Cerus Corporation, Concord, CA, USA Concord, California, United States
Background/Case Studies: Since late 2023, outbreaks of Oropouche virus (OROV) have been documented in South America and the Caribbean, prompting the CDC to issue a level 2 travel health notice in some regions. This outbreak has again highlighted the risk of arthropod-borne viruses to blood supply sustainability and safety, even in areas not directly impacted by the outbreak, as travel-associated cases have already been confirmed in regions of North America and Europe. California encephalitis virus (CEV), along with OROV, is part of the Orthobunyavirus genus, in the family Peribunyaviridae. CEV, like OROV, is a negative sense, single-stranded RNA virus that is transmitted to humans through the bite of an infected mosquito. Although CEV and OROV belong to separate serogroups, they have similarities in their genome and virion structure as members of the same genus. Though CEV infection in humans is relatively rare, it was used as a representative for orthobunyaviruses to determine the efficacy of the amotosalen and UVA (AMO-UVA) pathogen reduction technology (PRT) to mitigate the increased risks associated with the growing OROV outbreak.
Study
Design/Methods: Spiking and inactivation experiments with CEV were performed using the INTERCEPT® Blood System for Platelets PRT. Eight replicates were performed, four in platelet concentrates (PC) suspended in 100% plasma and four in PC suspended in 35% plasma/65% platelet additive solution (PAS). For each replicate, PC from individual donors were adjusted to approximately 285mL. Each replicate was contaminated with CEV to achieve a titer of approximately 4 log pfu/mL in each platelet unit. After contamination, each replicate was dosed with approximately 150 mM amotosalen and a pre-treatment control sample (pre-UVA) was taken. Each unit was then treated with a single target dose of 3.6J/cm2 UVA and a post-treatment sample (post-UVA) was taken. The Vero76 cell-based plaque assay system was used to determine the pre- and post-UVA viral titers. The log reduction factor was calculated based on the difference between the log pfu/mL values in the pre- and post-UVA samples.

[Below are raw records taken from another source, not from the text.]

-- ==== Sys2Proof/Machine/Reset.lean ====
section
/-! DEFINITION. Reset (18_reset.md): module reset and its release, partition resets, unit resets, and the RESET packet
(16_yorin_fabric.md R338). -/

namespace Sys2Proof.Machine

open Sys2Proof

/-! ### Module reset (R365-R368, R372) -/

/-- Bits of RST_CAUSE. -/
inductive Cause where
  | power | pin | warden | pkgWdt | fabric
  deriving DecidableEq, Repr

/-- RST_CAUSE with one cause. -/
def causeBits : Cause → Nat
  | .power => 1
  | .pin => 2
  | .warden => 4
  | .pkgWdt => 8
  | .fabric => 16

/-- What the warden keeps through a module reset: fuses and flash. An image write cut short leaves a slot that fails its check
(22_security_and_management.md Table 22.3). Power-good also resets the warden. -/
def SecSt.keep (x : SecSt) (power : Bool) : SecSt :=
  { x with
    image := if x.writing == 2 then [] else x.image
    running := []
    received := none
    writing := 0
    fetching := false
    mgmtReset := false
    spdm := if power then 0 else x.spdm
    transcript := if power then [] else x.transcript
    eid := if power then 0 else x.eid
    number := if power then none else x.number }

/-- Module reset asserted: every unit but the warden reaches its reset state; memory is kept as stored, under keys that are new
(Table 18.2). -/
def State.moduleReset (s : State) (c : Cause) : State :=
  let pw := c == .power
  let r := State.reset
  let n := if pw then 0 else (s.rd F.RST_CAUSE_COUNT + 1) % 2 ^ 32
  { r with
    pending := s.pending
    free := s.free
    out := s.out
    mem := s.mem
    lines := s.lines
    hostMem := s.hostMem
    regs := [(⟨.RST_CAUSE, 0, 0⟩, BitVec.ofNat 64 (causeBits c + n * 2 ^ 32))]
    fol := { r.fol with slot0 := s.fol.slot0, slot1 := s.fol.slot1, boot := s.fol.boot, svnMin := s.fol.svnMin, step := s.fol.step }
    stk := { r.stk with
      keys := (List.range 17).map (fun i => s.stk.keyNext + i), keyNext := s.stk.keyNext + 17, retired := s.stk.retired, full := s.stk.full }
    fab := { r.fab with seated := s.fab.seated, counter := s.fab.counter }
    rcv := { r.rcv with images := s.rcv.images }
    rst := { r.rst with power := s.rst.power, hot := s.rst.hot, fault := s.rst.fault && !pw }
    pwr := { r.pwr with temps := s.pwr.temps, samples := s.pwr.samples }
    sec := s.sec.keep pw }

/-- POWER_GOOD_RISE (19_power_and_clocks.md R377): module reset stays asserted until MOD_RESET_N is released. -/
def State.powerRise (s : State) : State := { s with rst := { s.rst with power := true } }

/-- POWER_GOOD_FALL. -/
def State.powerFall (s : State) : State :=
  let s := s.moduleReset .power
  { s with rst := { s.rst with power := false, hot := false, fault := false } }

/-- MOD_RESET_ASSERT: a low level of some nanoseconds. From 100 ns to 1 us the device may ignore it: free. -/
def State.resetPin (s : State) (ns : Nat) : State :=
  if !s.rst.power || ns < 100 then s
  else if ns < 1000 then if s.freeVal 0 1 == 1 then s.bump.moduleReset .pin else s.bump
  else s.moduleReset .pin

/-- MOD_RESET_RELEASE: the release sequence begins; the warden's boot ROM checks the image in flash
(22_security_and_management.md R438) (DEDUCED, log 42). -/
def State.resetRelease (s : State) : State :=
  if !s.rst.power || !s.rst.asserted || s.rst.hot then s
  else
    let s := { s with rst := { s.rst with asserted := false, step := 0 } }
    if s.imageOk s.sec.image then s else s.wr F.SEC_FW_STATE 2

/-- Domains of a kind switched on. -/
def State.domsOn (s : State) (l : List Nat) : State := l.foldl (fun s d => s.setDom domOn d) s
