-- ==== Sys2Proof/Machine/Dispatch.lean ====
section
/-! DEFINITION. One arm per command: its effect on everything but the queue. -/

namespace Sys2Proof.Machine

open Sys2Proof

Results/Findings: The table shows the average log reduction factor for CEV achieved in both PC suspended in 100% plasma and in 35% plasma/65% PAS using AMO-UVA PRT.
Conclusions: Treatment with AMO-UVA PRT inactivated 3.9 log pfu/mL of CEV in PC suspended in 100% plasma and 4.5 log pfu/mL of CEV in PC suspended in 35% plasma/65% PAS. These results indicate that AMO-UVA treatment effectively inactivates CEV in platelet components. Considering the similar genome and virion structure between CEV and OROV, these results suggest that AMO-UVA PRT may also be effective in reducing the risk of OROV transfusion transmitted infections.